Выбрать главу

— Мать, ты склонна к преувеличениям. Тебе не кажется, что твоя милость через края хватила. Так умные живут, а не эмоциональные. А у нас одни театрализованные скачки.

Лена смутилась. Действительно с чего парня всяким дерьмом принялась давить.

Она сконфуженно забормотала:

— Что-то я отвлеклась. Мы же о стрельбах говорили.

— Это точно, уехала ты от полигона далеко, — хихикнул он.

Лена нажала на кнопку пульта. Экран погас.

— Теперь будет всем, чем заняться. Адреналин погоняют и себе и людям. Азарт аж из ящика выпрыгивает. Будут хором, до посинения, искать виновных.

Данька такой прозы жизни не понимал. Любят взрослые из мухи делать слона и искать кошку в тёмной комнате, хотя возьми и включи свет.

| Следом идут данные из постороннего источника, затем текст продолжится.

-- ==== Sys2Proof/Certificates/Slice0/Obligations.lean ====
section
/-! DEFINITION. The statements about the model, for the provers. -/

open Sys2Proof Sys2Proof.Machine

-- The queue of commands ------------------------------------------------------------------------------------

/-- Taking the front command is running it on the state with the queue's rest (the model's own queue, log 1). -/
def Obligations.StepRunsFrontCommand : Prop :=
  ∀ (c : Instr) (r : List Instr) (s : State), step { s with pending := c :: r } = exec c { s with pending := r }

/-- With no command waiting a step answers the state one tile cycle later (DESIGN CHOICE, log 1): the count of tile
cycles is one higher, and only the time bases and the counter of free values may differ beside it. -/
def Obligations.IdleStepIsOneTileCycle : Prop :=
  ∀ s : State, s.pending = [] → ∃ t, step s = .next t ∧ t.pending = [] ∧ t.chip.cycle = s.chip.cycle + 1 ∧
    t.chip = { s.chip with cycle := t.chip.cycle, time := t.chip.time, freeCtr := t.chip.freeCtr } ∧
    t.chip.time = { s.chip.time with tb := t.chip.time.tb }

/-- A command's effect is on everything but the queue (the model's own queue, log 1). -/
def Obligations.CommandsKeepTheQueue : Prop :=
  ∀ (c : Instr) (s t : State), exec c s = .next t → t.pending = s.pending

/-- Every well-formed command answers a next state from every state: no command of the table is refused, and the one
fault is that of a unit which the part does not have. -/
def Obligations.WellFormedCommandsComplete : Prop :=
  ∀ (c : Instr) (s : State), wellFormed c = true → completes c s

/-- A step keeps a queue of well-formed commands one, and never ends in a fault or a refusal. -/
def Obligations.StepKeepsQueueOk : Prop :=
  (∀ s : State, queueOk s → ∃ t, step s = .next t) ∧ ∀ s t : State, queueOk s → step s = .next t → queueOk t

/-- A queue of well-formed commands runs out: as many steps as it holds commands leave it empty. -/
def Clauses.QueueRunsOut : Prop :=
  ∀ s : State, queueOk s → ∃ t, Host.Core.run Sys2Proof.core s.pending.length s = .next t ∧ t.pending = []

/-- After reset no command waits, so the queue is one of well-formed commands. -/
def Clauses.ResetQueueOk : Prop :=
  queueOk State.reset ∧ State.reset.pending = []

-- Tongs: scalar results (R246) -----------------------------------------------------------------------------

/-- Scalar arithmetic, with its operands read before any write: rd takes the value of R246, marked where an operand is,
and nothing else of the part changes but the strand's own progress. Writes to s0 are discarded (R178). -/
def Clauses.ScalarResults : Prop :=
  ∀ (s : State) (site : Site), let x := strandOf s site
    (∀ f, issues s.chip site (.scalarAlu site f) = true → ∃ t, exec (.scalarAlu site f) s = .next t ∧
      tookAndWent [] site s t (tookS x f.rd (scalarOp f.fn (rdS x f.ra) (rdS x f.rb)) (rdSm x f.ra || rdSm x f.rb))) ∧
    (∀ f, issues s.chip site (.scalarShift site f) = true → ∃ t, exec (.scalarShift site f) s = .next t ∧
      tookAndWent [] site s t (tookS x f.rd (scalarOp f.fn (rdS x f.ra) (rdS x f.rb)) (rdSm x f.ra || rdSm x f.rb))) ∧
    (∀ f, issues s.chip site (.scalarMul site f) = true → ∃ t, exec (.scalarMul site f) s = .next t ∧
      tookAndWent [] site s t (tookS x f.rd (rdS x f.ra * rdS x f.rb % 2 ^ 64) (rdSm x f.ra || rdSm x f.rb))) ∧
    (∀ f, issues s.chip site (.scalarMulh site f) = true → ∃ t, exec (.scalarMulh site f) s = .next t ∧
      tookAndWent [] site s t (tookS x f.rd (scalarOp f.fn (rdS x f.ra) (rdS x f.rb)) (rdSm x f.ra || rdSm x f.rb))) ∧
    (∀ f, issues s.chip site (.scalarMinmax site f) = true → ∃ t, exec (.scalarMinmax site f) s = .next t ∧
      tookAndWent [] site s t (tookS x f.rd (scalarOp f.fn (rdS x f.ra) (rdS x f.rb)) (rdSm x f.ra || rdSm x f.rb))) ∧
    (∀ op f, issues s.chip site (.scalarAluImm site op f) = true → ∃ t, exec (.scalarAluImm site op f) s = .next t ∧
      tookAndWent [] site s t (tookS x f.rd (scalarOp (immFn op) (rdS x f.ra) (wrap 64 (signed 11 f.imm))) (rdSm x f.ra))) ∧
    (∀ op f, issues s.chip site (.scalarShiftImm site op f) = true → ∃ t, exec (.scalarShiftImm site op f) s = .next t ∧
      tookAndWent [] site s t (tookS x f.rd (scalarOp (immFn op) (rdS x f.ra) f.imm) (rdSm x f.ra))) ∧
    (∀ f, issues s.chip site (.li site f) = true → ∃ t, exec (.li site f) s = .next t ∧
      tookAndWent [] site s t (tookS x f.rd (wrap 64 (signed 16 f.imm)) false)) ∧
    (∀ f, issues s.chip site (.ins16 site f) = true → ∃ t, exec (.ins16 site f) s = .next t ∧
      tookAndWent [] site s t (tookS x f.rd ((rdS x f.rd * 2 ^ 16 + f.imm % 2 ^ 16) % 2 ^ 64) (rdSm x f.rd))) ∧
    (∀ f, issues s.chip site (.rng site f) = true → ∃ t, exec (.rng site f) s = .next t ∧
      tookAndWent [] site s t (tookS x f.rd (rngNat (rdS x f.ra) (rdS x (f.ra + 1)) (rdS x f.rb))
        (rdSm x f.ra || rdSm x (f.ra + 1) || rdSm x f.rb)))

— Чего ж тут искать, посмотри в конце листа, выдавших инициативу на подпись и клиент готов. Либо круглый дурак был, либо карьерист, которому дырочку на кителе для ордена не терпелось просверлить, за мудрую и экономную для государства идею. На экономию государства им, конечно, наплевать. Эти деятели больше у него уворуют, чем заплатили бы за стрельбы на нормальном полигоне. А сейчас ещё за самолёт и гибель людей придётся зелёненькие отвалить.

— Хватит болтать, тем более, по такому поводу по которому ничего не понимаешь, одёрнула она его.

Данька никак не мог согласиться с таким определением своих способностей и принялся рассуждать.

— Чтоб разбираться в боевой готовности наших военачальников, большого ума не надо, достаточно знать их лично и их потребности в частности.

Пресекая тяжёлый и ненужный разговор, который сын может вести до бесконечности, трепаться не работать, она, оборвав, перешла на Долгова.

— Когда отец прилетит, балабол?

Данька сразу вырулил на свою волну, которая ей тоже не совсем была приятна, но приняла её стоически.

— А ты бы взяла и позвонила. Вроде как семья когда-то была. А, если откатить ещё дальше к молодости, возможно и любили друг друга…

— Всё было давно и как выяснилось неправда… — Скривилась она. Подождав минуту, спросила не столько ради приличия, сколько беспокоясь:- Так, что там с отцом?

— Связи пока нет. Не знаю что у него там, возможно телефон разряжён. Не пойму, с чего вы разбежались. Классная ж пара была. Ты одна, он никого не завёл. Нормально же друг к другу всегда относились. С чего разбежались, спрашиваю?

Лена сразу вспомнила о душе.

— Пойду-ка я порадую себя купанием.

— Вот- вот, беги. От себя не убежишь, — догнало её его ворчание.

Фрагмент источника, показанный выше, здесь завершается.